■ EXERCISE:
Starting at the line that contains "theorem forceStage (s", transcribe each line exactly through the last line of the data. Include nothing else.

*** RECORD SET Section Begins ***

theorem ite {c : Prop} [Decidable c] (h : s.KeepsLate t) (k : s.KeepsLate u) : s.KeepsLate (if c then t else u) := by
  split
  · exact h
  · exact k

/-- A loop keeps the counts of late lines where its turns do. -/
theorem foldl {α : Type} {turn : State → α → State} (h : ∀ (u : State) (x : α), u.KeepsLate (turn u x)) (xs : List α)
    (s : State) : s.KeepsLate (xs.foldl turn s) :=
  List.foldlRecOn xs _ (refl s) (fun u hu x _ => hu.trans (h u x))

/-- A loop over the streams that are on. -/
theorem foldl_on {on : Nat → Bool} {turn : State → Nat → State} (h : ∀ (u : State) (k : Nat), u.KeepsLate (turn u k))
    (ks : List Nat) (s : State) :
    s.KeepsLate (ks.foldl (fun s k => if on k then turn s k else s) s) :=
  foldl (fun u k => ite (h u k) (refl u)) ks s

theorem of_changes {p : List Part} {l : List Field} (h : Changes p l s t) (parts : ∀ x ∈ p, x ∈ recordParts)
    (beside : ∀ f ∈ lateFields, f.key ∉ l.map Field.key) (pip : t.pip = s.pip) : s.KeepsLate t :=
  ⟨.of_changes h parts beside (pip ▸ rfl), pip ▸ rfl, pip ▸ rfl⟩

theorem withPip (h : s.KeepsLate t) {x : Pip} (lastLn : x.lastLn = t.pip.lastLn := by rfl)
    (waiting : x.waiting = t.pip.waiting := by rfl) (lateSeg : x.lateSeg = t.pip.lateSeg := by rfl) :
    s.KeepsLate { t with pip := x } := h.trans ⟨.setPip lastLn, waiting, lateSeg⟩

theorem withSor (h : s.KeepsLate t) (x : Sor) : s.KeepsLate { t with sor := x } := h.trans ⟨.setSor x, rfl, rfl⟩

theorem setReg (s : State) {f : Field} (v : Nat) (beside : ∀ g ∈ lateFields, g.key ≠ f.key) :
    s.KeepsLate (s.setReg f v) := of_changes (Changes.setReg s f v) (by decide) (by simpa using beside) rfl

theorem withReg (h : s.KeepsLate t) {f : Field} (v : Nat) (beside : ∀ g ∈ lateFields, g.key ≠ f.key := by decide) :
    s.KeepsLate (t.setReg f v) := h.trans (setReg t v beside)

theorem setFreeCtr (s : State) (n : Nat) : s.KeepsLate { s with freeCtr := n } :=
  of_changes (Changes.setFreeCtr s n) (by decide) (by simp) rfl

theorem logAt (s : State) (code : Nat) (sn : SegNo) (pt : PressTime) (args : List (Nat × Nat)) :
    s.KeepsLate (s.logAt code sn pt args) :=
  of_changes (Changes.logAt s code sn pt args) (by decide) (by decide) (State.logAt_pip s code sn pt args)

theorem logClose (s : State) (code : Nat) (sn : SegNo) (args : List (Nat × Nat)) :
    s.KeepsLate (s.logClose code sn args) :=
  logAt s code sn _ args

theorem withLog (h : s.KeepsLate t) (code : Nat) (args : List (Nat × Nat)) : s.KeepsLate (t.log code args) :=
  h.trans (logAt t code _ _ args)

theorem attend (s : State) (c : Nat) : s.KeepsLate (s.attend c) :=
  of_changes (Changes.attend s c) (by decide) (by decide) (State.attend_pip s c)

theorem setStream (s : State) (k : Nat) (x : Stream) : s.KeepsLate (s.setStream k x) := (refl s).withPip

/-! ### Staging (R244, R247, R248, R311, R348) -/

theorem forceStage (s : State) (k : Nat) (r : Staged) : s.KeepsLate (s.forceStage k r) :=
  ite (refl s) (setStream s k _)

theorem payLinkDrop (s : State) (k : Nat) (d : Dropped) : s.KeepsLate (s.payLinkDrop k d) :=
  ((setStream s k _).trans (forceStage _ k _)).trans (forceStage _ k _)

theorem payBefore (s : State) (k : Nat) : s.KeepsLate (s.payBefore k) := by
  unfold State.payBefore
  split
  · exact payLinkDrop s k _
  · exact refl s

theorem stage (s : State) (c : Cfg) (k : Nat) (bytes : List Byte) (first last : LineNo) (sn : SegNo) :
    s.KeepsLate (s.stage c k bytes first last sn) := by
  unfold State.stage
  extract_lets x
  refine ite (refl s) (ite (setStream s k _) ((payBefore s k).trans ?_))
  exact ite (setStream _ k _) (setStream _ k _)

theorem truncated (s : State) (k : Nat) (sn : SegNo) (first : LineNo) (n : Nat) :
    s.KeepsLate (s.truncated k sn first n) := by
  have behind : 0x81000 ≤ 0x8100C + 0x20 * k := by omega
  refine trans (ite ?_ ?_) (logClose _ _ sn _)
  · exact (setReg s (f := F.PIP_ROI_STAT_TRUNC k) _ (lateFields_ne behind)).trans
      (setReg _ (f := F.PIP_ROI_STAT_TRUNC_SEGS k) _ (lateFields_ne behind))
  · exact ((refl s).withReg _).withReg _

*** RECORD SET Section Ends ***

■ WRITTEN RESPONSE:
theorem forceStage (s : State) (k : Nat) (r : Staged) : s.KeepsLate (s.forceStage k r) :=
  ite (refl s) (setStream s k _)

theorem payLinkDrop (s : State) (k : Nat) (d : Dropped) : s.KeepsLate (s.payLinkDrop k d) :=
  ((setStream s k _).trans (forceStage _ k _)).trans (forceStage _ k _)

theorem payBefore (s : State) (k : Nat) : s.KeepsLate (s.payBefore k) := by
  unfold State.payBefore
  split
  · exact payLinkDrop s k _
  · exact refl s

theorem stage (s : State) (c : Cfg) (k : Nat) (bytes : List Byte) (first last : LineNo) (sn : SegNo) :
    s.KeepsLate (s.stage c k bytes first last sn) := by
  unfold State.stage
  extract_lets x
  refine ite (refl s) (ite (setStream s k _) ((payBefore s k).trans ?_))
  exact ite (setStream _ k _) (setStream _ k _)

theorem truncated (s : State) (k : Nat) (sn : SegNo) (first : LineNo) (n : Nat) :
    s.KeepsLate (s.truncated k sn first n) := by
  have behind : 0x81000 ≤ 0x8100C + 0x20 * k := by omega
  refine trans (ite ?_ ?_) (logClose _ _ sn _)
  · exact (setReg s (f := F.PIP_ROI_STAT_TRUNC k) _ (lateFields_ne behind)).trans
      (setReg _ (f := F.PIP_ROI_STAT_TRUNC_SEGS k) _ (lateFields_ne behind))
  · exact ((refl s).withReg _).withReg _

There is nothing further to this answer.